/-- Both banks in the cleared form and every port record at its power-on values (R5, R22, R26). -/
def PlanAndPortsCleared (c : Settings) : Prop :=
  (∀ b : Bank, ∀ q : Patch, InClearedForm (bankRecord c b q)) ∧
  (∀ p : Port, p.val < 16 → look c.ports p =
    { duplex := .half, rxlo := true, keyUp := 250, hang := 500, talkLimit := 120, confirm := 0, debounce := 5 }) ∧
  (∀ p : Port, 16 ≤ p.val → look c.ports p =
    { duplex := .full, rxlo := false, keyUp := 0, hang := 0, talkLimit := 0, confirm := 0, debounce := 0 })

/-- The count of a timer after one frame (R68). -/
def oneLess (t : Option Nat) : Option Nat := t.map (fun n => n - 1)

/-- A debounce after `n` frames that all carry the same raw level. -/
def afterFrames (need : Nat) (raw : Bool) : Nat → Debounce → Debounce
  | 0, d => d
  | n + 1, d => (afterFrames need raw n d).tick need raw

/-- The first bytes of a message: kind, length, body (R157). -/
def wire (kind : Byte) (body : List Byte) : List Byte := kind :: BitVec.ofNat 8 body.length :: body

end Sys2Proof.Claims

open Sys2Proof Sys2Proof.Machine Sys2Proof.Safety Sys2Proof.Claims

/-! ### The machine -/

/-- A step takes the command at the front of the queue and runs it on the state with the queue's rest; on an empty queue
the block idles, which is the model's choice (log entry 1). -/
def Obligations.StepTakesTheFrontCommand : Prop :=
  (∀ (i : Instr) (rest : List Instr) (s : State),
    step { s with pending := i :: rest } = exec i { s with pending := rest }) ∧
  ∀ s : State, s.pending = [] → step s = .next s

/-- Every command answers a next state and leaves the queue as it is (log entry 26). -/
def Obligations.EveryCommandCompletes : Prop :=
  ∀ (i : Instr) (s : State), ∃ t, Answers i s t ∧ t.pending = s.pending

/-- The steps that come about at once are the entries into HANG that the service found, the end of a cadence count, the
handing on of a finished message, two owed refusals and the taking of an order; catching up is running these commands
(R71, R92, R158, R159, R162, R163; that they precede every other command is the model's choice, log entry 4). -/
def Obligations.CatchingUpIsTheImmediateSteps : Prop :=
  ∀ s : State, runAll
    (allPorts.map Instr.enterHang ++
      [.cadenceCountEnd, .messageComplete, .messageAbandoned, .owedRefusal, .owedRefusal, .orderTaken]) s =
    some (catchUp s)

/-- An event that has not come about changes nothing, and an order that the ORU does not hold, or that no frame has
arrived for, changes nothing (the model's choice, log entry 3). -/
def Obligations.WhatIsNotDueChangesNothing : Prop :=
  (∀ (i : Instr) (s : State), ¬ EventDue s i → Answers i s s) ∧
  ∀ (i : Instr) (kind : Byte) (body : List Byte) (s : State),
    carriedOrder i = some (kind, body) → ¬ Holds s kind body → Answers i s s

/-! ### Resets -/

/-- What the part holds right after power-on reset (R5, R22, R26, R44, R60, R66, R88, R90, R91, R96, R118, R132, R155,
R168, R175). The queue of commands is the model's own (log entry 1), and so are the highway's waiting for a pulse (log
entry 13), its counts and samples of 0 (log entry 18), the KEYSW line deasserted (log entry 12), and the empty set of no
last switch (log entry 35). -/
def Obligations.PowerOnValues : Prop :=
  PlanAndPortsCleared State.reset.cfg ∧
  (∀ n : Nat, State.reset.cfg.tone.read n = 0) ∧
  State.reset.cfg.cadence = { loopLength := 1024, onMs := 0, offMs := 0, toneGain := 64, voiceGain := 64 } ∧
  (∀ p : Port, look State.reset.cfg.flags p = false) ∧ State.reset.cfg.plk = false ∧
  (∀ src : Source, look State.reset.cfg.masks src = 0) ∧
  ClearedByReset State.reset.live 0 (fun _ => .single) ∧ RestartAlone State.reset.live ∧
  ChannelCleared State.reset.mci ∧ State.reset.rtr = true ∧ HighwayWaits State.reset.hwi ∧
  State.reset.hwi.inReset = false ∧ State.reset.hwi.keysw = false ∧ State.reset.pending = []

/-- POWER_ON_RESET sets every piece of state to its power-on value, the highway included, which then waits for a pulse
with every outbound timeslot 0; with the RST line held the reset is still in progress, with no condition recorded and RTR
clear. RST_RESET does the same but keeps the tone memory, the cadence settings, the protection flags, PLK and the count
of the frame. While a reset is in progress every outbound timeslot of the frames that begin is 0. RST_RELEASE ends the
reset and records RESTART (R5, R26, R88, R90, R132, R155, R168, R175). The model's choices in it: POWER_ON_RESET carries
the RST level (log entry 11) and finds the highway waiting for a pulse (log entry 13) with counts and samples of 0 (log
entry 18), RST_RESET leaves the phase of the frame as it was (log entry 13), the KEYSW line keeps its level through every
reset (log entry 12), and the set of no last switch is empty (log entry 35). -/
def Obligations.PowerOnAndRstReset : Prop :=
  (∀ s : State, ∃ t, Answers (.powerOnReset false) s t ∧ t.cfg = State.reset.cfg ∧ t.live = State.reset.live ∧
    ChannelCleared t.mci ∧ t.rtr = true ∧ HighwayWaits t.hwi ∧ t.hwi.inReset = false ∧ t.hwi.keysw = s.hwi.keysw ∧
    t.pending = s.pending) ∧
  (∀ s : State, ∃ t, Answers (.powerOnReset true) s t ∧ t.cfg = State.reset.cfg ∧
    ClearedByReset t.live 0 (fun _ => .single) ∧ NoConditions t.live ∧ ChannelCleared t.mci ∧ t.rtr = false ∧
    HighwayWaits t.hwi ∧ t.hwi.inReset = true ∧ DrivesZerosInReset t ∧ t.hwi.keysw = s.hwi.keysw ∧
    t.pending = s.pending) ∧
  (∀ s : State, ∃ t, Answers .rstReset s t ∧ PlanAndPortsCleared t.cfg ∧ t.cfg.tone = s.cfg.tone ∧
    t.cfg.cadence = s.cfg.cadence ∧ t.cfg.flags = s.cfg.flags ∧ t.cfg.plk = s.cfg.plk ∧
    (∀ src : Source, look t.cfg.masks src = 0) ∧
    ClearedByReset t.live 0 (fun _ => .single) ∧ NoConditions t.live ∧ ChannelCleared t.mci ∧ t.rtr = false ∧
    t.hwi = { s.hwi with
      received := t.hwi.received, ringDue := false, formDue := false, lanes := [], out := t.hwi.out, inReset := true } ∧
    (∀ p : Port, look t.hwi.received p = 0) ∧ (∀ k : Nat, k < 44 → t.hwi.out.slot k = some 0) ∧
    DrivesZerosInReset t ∧ t.hwi.phase = s.hwi.phase ∧ t.hwi.keysw = s.hwi.keysw ∧ t.pending = s.pending) ∧
  ∀ s : State, s.hwi.inReset = true → NoConditions s.live →
    ∃ t, Answers .rstRelease s t ∧ RestartAlone t.live ∧ t.hwi = { s.hwi with inReset := false } ∧
      t.cfg = s.cfg ∧ t.mci = s.mci ∧ t.pending = s.pending ∧
      { t.live with exc := s.live.exc, acc := s.live.acc, queue := s.live.queue } = s.live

# The task
The lines to extract from the data above begin with the line containing "DrivesZerosInReset t ∧ t.hwi.phase" and end with the line containing "t, Answers .rstRelease". Extract them exactly, including both.

# Output below
    DrivesZerosInReset t ∧ t.hwi.phase = s.hwi.phase ∧ t.hwi.keysw = s.hwi.keysw ∧ t.pending = s.pending) ∧
  ∀ s : State, s.hwi.inReset = true → NoConditions s.live →
    ∃ t, Answers .rstRelease s t ∧ RestartAlone t.live ∧ t.hwi = { s.hwi with inReset := false } ∧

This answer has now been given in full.